Extracted records:
● ● ● ●

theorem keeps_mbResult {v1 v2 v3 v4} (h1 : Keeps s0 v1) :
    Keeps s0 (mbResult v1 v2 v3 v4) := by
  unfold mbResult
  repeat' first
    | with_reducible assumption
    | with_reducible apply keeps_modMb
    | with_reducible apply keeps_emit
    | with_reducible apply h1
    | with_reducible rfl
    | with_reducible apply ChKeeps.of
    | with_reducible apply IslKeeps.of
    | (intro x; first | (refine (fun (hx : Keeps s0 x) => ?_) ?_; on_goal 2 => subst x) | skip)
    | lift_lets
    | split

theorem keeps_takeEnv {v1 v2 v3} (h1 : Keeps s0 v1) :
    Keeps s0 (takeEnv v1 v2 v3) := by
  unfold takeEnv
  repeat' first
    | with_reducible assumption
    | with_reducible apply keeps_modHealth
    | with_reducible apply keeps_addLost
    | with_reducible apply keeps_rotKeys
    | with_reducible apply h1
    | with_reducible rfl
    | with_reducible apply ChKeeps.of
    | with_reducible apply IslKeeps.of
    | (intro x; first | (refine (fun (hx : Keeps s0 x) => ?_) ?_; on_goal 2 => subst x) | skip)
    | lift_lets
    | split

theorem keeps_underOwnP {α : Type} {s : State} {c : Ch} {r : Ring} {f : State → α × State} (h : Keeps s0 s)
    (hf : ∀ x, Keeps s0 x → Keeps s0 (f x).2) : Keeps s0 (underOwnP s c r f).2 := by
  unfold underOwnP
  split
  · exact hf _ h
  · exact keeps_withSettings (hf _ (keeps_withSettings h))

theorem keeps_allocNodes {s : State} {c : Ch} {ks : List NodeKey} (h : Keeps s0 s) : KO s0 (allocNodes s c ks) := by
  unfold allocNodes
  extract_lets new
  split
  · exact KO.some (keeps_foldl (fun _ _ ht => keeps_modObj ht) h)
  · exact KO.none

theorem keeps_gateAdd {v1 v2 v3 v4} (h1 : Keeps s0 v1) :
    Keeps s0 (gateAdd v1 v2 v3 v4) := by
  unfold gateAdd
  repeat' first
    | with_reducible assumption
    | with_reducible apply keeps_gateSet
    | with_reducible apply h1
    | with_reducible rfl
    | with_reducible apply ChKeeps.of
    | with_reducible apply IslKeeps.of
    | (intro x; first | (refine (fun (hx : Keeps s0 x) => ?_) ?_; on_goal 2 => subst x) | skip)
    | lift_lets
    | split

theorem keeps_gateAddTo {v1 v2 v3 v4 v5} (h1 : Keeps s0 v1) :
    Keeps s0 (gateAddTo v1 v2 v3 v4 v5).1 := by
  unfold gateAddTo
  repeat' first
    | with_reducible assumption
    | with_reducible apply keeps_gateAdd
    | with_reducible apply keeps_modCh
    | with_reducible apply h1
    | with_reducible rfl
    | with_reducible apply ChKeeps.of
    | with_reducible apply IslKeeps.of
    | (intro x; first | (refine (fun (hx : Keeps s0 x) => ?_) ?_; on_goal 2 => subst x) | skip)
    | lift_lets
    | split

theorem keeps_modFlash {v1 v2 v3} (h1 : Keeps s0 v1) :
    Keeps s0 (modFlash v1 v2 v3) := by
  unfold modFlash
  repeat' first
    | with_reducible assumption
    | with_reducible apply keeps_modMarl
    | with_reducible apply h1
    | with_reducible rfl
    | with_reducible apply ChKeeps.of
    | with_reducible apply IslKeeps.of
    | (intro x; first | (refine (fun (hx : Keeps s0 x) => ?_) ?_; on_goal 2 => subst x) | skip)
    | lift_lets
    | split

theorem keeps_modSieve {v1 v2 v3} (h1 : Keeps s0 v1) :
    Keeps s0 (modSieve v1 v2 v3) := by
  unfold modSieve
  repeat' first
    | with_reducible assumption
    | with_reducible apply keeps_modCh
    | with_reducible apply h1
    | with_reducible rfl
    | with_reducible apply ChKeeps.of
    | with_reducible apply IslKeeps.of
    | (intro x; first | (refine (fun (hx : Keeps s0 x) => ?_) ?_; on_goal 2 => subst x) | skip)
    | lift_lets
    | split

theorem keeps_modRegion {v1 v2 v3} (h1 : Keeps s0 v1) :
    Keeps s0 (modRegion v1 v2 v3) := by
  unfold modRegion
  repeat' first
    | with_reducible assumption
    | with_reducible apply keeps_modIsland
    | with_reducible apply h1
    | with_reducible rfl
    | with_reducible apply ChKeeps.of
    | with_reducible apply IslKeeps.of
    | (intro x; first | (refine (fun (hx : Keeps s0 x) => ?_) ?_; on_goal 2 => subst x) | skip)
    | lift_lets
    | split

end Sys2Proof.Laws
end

● ● ● ●

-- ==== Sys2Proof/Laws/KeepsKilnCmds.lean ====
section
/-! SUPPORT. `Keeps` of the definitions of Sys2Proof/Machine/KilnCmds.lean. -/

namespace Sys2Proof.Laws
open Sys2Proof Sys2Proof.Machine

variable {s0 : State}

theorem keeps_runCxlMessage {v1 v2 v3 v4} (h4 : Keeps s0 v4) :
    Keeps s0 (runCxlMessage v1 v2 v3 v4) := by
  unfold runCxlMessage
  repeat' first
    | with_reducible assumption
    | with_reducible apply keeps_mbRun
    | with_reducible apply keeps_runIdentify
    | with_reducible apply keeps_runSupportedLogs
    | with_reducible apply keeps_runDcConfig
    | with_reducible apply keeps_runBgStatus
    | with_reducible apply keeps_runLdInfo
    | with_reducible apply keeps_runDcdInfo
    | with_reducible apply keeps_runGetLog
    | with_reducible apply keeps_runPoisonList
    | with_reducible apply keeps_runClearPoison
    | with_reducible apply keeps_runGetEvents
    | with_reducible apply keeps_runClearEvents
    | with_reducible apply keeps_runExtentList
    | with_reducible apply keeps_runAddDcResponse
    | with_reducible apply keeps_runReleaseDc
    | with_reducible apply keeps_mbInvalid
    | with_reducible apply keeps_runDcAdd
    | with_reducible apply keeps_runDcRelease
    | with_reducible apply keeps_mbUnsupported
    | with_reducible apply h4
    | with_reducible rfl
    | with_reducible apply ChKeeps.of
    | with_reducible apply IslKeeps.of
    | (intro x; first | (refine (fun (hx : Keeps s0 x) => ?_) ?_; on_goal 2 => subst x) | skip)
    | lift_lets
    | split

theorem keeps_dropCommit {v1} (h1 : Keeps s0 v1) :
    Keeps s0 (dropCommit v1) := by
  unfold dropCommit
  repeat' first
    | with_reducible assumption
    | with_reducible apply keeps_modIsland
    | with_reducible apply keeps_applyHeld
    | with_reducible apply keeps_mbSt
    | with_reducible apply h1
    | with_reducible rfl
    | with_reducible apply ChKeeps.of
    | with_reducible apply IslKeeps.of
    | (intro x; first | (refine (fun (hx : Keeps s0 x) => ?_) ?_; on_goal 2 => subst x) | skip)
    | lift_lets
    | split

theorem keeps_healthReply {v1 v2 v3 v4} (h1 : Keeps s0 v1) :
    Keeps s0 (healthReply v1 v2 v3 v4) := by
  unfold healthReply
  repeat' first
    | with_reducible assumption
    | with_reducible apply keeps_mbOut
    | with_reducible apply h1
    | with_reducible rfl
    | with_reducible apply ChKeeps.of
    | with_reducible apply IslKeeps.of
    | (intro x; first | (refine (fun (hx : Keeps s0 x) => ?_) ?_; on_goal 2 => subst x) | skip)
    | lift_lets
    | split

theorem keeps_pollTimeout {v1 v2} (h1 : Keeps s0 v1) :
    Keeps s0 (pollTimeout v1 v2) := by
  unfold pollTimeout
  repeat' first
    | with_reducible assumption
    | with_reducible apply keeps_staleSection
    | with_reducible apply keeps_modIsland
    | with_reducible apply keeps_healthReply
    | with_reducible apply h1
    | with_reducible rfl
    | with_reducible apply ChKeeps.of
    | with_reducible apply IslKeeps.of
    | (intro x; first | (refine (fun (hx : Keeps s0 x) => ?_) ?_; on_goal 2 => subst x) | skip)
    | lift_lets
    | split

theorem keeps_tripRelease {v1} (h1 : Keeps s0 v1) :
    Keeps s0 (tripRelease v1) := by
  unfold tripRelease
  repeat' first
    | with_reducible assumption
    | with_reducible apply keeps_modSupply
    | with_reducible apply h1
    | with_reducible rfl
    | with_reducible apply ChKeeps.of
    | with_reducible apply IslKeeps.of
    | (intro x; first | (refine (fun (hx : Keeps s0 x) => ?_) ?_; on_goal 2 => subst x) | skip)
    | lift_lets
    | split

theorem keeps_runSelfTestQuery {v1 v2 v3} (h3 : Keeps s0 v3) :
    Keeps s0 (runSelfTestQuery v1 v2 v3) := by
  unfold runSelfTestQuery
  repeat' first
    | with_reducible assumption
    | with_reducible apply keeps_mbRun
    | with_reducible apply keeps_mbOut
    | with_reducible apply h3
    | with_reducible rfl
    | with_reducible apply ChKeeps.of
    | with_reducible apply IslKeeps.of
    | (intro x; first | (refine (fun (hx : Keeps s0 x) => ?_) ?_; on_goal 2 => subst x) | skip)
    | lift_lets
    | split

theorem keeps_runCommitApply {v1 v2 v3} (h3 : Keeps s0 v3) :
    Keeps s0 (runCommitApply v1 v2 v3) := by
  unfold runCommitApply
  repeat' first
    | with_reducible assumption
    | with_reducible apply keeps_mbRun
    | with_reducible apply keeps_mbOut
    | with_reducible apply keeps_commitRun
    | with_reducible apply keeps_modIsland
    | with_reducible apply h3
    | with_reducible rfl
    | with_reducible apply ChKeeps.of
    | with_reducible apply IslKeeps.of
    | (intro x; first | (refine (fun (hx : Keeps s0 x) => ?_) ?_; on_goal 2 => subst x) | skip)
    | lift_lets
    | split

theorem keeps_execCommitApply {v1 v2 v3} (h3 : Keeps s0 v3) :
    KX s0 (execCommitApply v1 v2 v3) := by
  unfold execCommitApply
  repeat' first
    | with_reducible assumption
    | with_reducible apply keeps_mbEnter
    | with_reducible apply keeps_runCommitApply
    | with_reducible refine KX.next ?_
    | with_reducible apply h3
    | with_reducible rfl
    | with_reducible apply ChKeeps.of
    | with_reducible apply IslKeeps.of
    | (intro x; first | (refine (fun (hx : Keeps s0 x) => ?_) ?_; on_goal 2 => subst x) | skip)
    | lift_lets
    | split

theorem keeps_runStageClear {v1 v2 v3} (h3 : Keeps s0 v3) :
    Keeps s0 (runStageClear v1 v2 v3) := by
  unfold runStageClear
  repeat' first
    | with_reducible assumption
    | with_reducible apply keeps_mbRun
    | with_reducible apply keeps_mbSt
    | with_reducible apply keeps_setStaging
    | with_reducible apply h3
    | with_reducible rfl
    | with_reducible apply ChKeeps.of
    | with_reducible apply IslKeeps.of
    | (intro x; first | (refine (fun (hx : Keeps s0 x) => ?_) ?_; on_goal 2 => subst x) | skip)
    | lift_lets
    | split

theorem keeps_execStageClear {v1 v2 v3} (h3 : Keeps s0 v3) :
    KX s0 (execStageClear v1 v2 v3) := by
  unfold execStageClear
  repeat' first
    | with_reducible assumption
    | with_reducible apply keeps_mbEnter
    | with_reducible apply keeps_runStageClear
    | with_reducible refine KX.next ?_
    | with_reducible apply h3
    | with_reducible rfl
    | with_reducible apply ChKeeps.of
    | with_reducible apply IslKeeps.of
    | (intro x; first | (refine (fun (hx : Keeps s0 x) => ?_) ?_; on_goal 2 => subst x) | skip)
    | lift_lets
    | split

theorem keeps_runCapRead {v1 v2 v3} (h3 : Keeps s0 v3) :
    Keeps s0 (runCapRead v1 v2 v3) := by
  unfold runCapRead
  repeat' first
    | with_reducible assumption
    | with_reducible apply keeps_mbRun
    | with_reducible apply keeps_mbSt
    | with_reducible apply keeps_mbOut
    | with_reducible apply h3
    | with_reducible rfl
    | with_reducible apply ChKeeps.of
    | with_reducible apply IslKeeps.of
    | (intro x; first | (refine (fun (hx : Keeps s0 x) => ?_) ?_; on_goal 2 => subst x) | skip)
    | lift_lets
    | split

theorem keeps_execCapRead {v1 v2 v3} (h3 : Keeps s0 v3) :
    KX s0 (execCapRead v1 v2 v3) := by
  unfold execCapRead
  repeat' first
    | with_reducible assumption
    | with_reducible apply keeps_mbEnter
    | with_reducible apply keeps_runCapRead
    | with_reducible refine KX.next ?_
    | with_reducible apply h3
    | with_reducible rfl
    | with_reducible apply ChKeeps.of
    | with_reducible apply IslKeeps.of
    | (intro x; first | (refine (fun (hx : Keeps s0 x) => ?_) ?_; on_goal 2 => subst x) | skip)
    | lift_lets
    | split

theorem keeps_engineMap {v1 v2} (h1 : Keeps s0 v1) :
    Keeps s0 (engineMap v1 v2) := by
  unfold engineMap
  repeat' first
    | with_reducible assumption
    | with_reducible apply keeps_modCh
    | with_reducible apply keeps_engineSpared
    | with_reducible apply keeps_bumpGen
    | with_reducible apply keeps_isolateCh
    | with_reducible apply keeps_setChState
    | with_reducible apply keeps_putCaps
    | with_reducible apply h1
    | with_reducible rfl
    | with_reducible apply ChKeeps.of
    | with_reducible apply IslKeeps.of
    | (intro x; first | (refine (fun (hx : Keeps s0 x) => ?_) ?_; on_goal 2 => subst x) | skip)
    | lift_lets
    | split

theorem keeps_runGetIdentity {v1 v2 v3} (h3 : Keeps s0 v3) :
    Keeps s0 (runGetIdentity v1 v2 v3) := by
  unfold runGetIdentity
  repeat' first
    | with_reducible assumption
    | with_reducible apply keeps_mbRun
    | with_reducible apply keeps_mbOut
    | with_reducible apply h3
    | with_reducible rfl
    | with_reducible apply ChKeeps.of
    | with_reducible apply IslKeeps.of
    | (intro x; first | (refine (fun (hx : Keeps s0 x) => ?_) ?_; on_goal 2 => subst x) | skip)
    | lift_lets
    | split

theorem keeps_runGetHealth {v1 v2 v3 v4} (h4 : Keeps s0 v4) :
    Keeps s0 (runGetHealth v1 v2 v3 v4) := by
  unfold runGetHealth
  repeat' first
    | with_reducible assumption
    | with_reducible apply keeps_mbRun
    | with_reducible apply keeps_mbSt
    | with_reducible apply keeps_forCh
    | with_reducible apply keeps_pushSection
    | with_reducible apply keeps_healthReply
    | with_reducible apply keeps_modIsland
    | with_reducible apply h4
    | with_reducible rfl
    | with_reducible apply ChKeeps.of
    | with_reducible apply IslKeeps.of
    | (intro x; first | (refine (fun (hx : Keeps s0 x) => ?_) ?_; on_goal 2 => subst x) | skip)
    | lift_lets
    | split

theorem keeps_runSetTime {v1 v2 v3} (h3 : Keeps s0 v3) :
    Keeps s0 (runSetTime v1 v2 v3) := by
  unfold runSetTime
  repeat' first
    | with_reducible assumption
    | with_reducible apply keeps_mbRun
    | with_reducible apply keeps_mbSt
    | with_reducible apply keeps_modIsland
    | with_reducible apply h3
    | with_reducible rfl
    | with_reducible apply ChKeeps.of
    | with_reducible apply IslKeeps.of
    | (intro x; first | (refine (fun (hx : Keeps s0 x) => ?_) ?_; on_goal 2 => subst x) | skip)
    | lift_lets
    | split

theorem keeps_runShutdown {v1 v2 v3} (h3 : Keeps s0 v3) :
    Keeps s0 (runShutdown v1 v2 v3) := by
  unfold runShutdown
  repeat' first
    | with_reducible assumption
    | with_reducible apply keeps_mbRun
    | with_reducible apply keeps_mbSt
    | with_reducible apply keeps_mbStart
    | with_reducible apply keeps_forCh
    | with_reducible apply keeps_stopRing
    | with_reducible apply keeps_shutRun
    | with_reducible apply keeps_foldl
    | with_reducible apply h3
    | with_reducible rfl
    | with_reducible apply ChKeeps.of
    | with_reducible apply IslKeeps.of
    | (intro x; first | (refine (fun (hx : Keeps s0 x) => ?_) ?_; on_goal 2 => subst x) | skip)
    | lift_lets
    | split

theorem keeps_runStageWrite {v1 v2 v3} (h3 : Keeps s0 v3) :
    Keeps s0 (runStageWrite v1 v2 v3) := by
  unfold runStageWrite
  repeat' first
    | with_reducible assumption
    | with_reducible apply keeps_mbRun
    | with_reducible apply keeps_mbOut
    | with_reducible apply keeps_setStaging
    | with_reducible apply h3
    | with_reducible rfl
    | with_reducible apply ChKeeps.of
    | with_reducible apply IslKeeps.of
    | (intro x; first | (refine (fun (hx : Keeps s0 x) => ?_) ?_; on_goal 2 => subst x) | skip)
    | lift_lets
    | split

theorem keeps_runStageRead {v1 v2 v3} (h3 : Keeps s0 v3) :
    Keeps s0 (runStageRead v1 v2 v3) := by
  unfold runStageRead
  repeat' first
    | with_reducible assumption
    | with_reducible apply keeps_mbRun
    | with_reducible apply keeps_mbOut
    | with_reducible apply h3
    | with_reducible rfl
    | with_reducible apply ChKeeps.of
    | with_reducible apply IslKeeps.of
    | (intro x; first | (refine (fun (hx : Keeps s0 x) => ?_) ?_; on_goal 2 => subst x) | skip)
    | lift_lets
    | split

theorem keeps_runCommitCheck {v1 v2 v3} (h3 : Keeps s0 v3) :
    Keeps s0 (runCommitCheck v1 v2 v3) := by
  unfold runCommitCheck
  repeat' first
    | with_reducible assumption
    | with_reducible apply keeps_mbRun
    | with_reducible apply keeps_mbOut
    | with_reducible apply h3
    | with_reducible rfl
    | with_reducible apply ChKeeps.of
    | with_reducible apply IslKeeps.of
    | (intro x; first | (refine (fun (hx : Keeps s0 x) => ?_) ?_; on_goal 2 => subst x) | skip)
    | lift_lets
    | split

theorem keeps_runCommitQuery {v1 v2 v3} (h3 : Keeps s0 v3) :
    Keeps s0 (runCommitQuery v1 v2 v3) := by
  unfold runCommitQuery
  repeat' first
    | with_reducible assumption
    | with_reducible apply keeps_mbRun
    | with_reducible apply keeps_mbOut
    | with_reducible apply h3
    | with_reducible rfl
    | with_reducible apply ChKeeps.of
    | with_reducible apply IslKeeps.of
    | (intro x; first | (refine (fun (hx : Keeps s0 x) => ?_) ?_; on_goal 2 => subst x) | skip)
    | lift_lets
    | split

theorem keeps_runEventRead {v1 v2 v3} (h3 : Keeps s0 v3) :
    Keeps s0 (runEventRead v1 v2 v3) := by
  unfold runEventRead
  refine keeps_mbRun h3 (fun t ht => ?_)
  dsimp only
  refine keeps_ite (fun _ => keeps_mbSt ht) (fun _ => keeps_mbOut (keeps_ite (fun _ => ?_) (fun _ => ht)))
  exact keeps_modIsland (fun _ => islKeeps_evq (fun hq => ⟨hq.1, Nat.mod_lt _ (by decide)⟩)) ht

● ● ● ●

▸ **WORK INSTRUCTION**
Note every line of the entries in which "Machine" appears, and copy it down.

▸ **TASK RESULT**
/-! SUPPORT. `Keeps` of the definitions of Sys2Proof/Machine/KilnCmds.lean. -/
open Sys2Proof Sys2Proof.Machine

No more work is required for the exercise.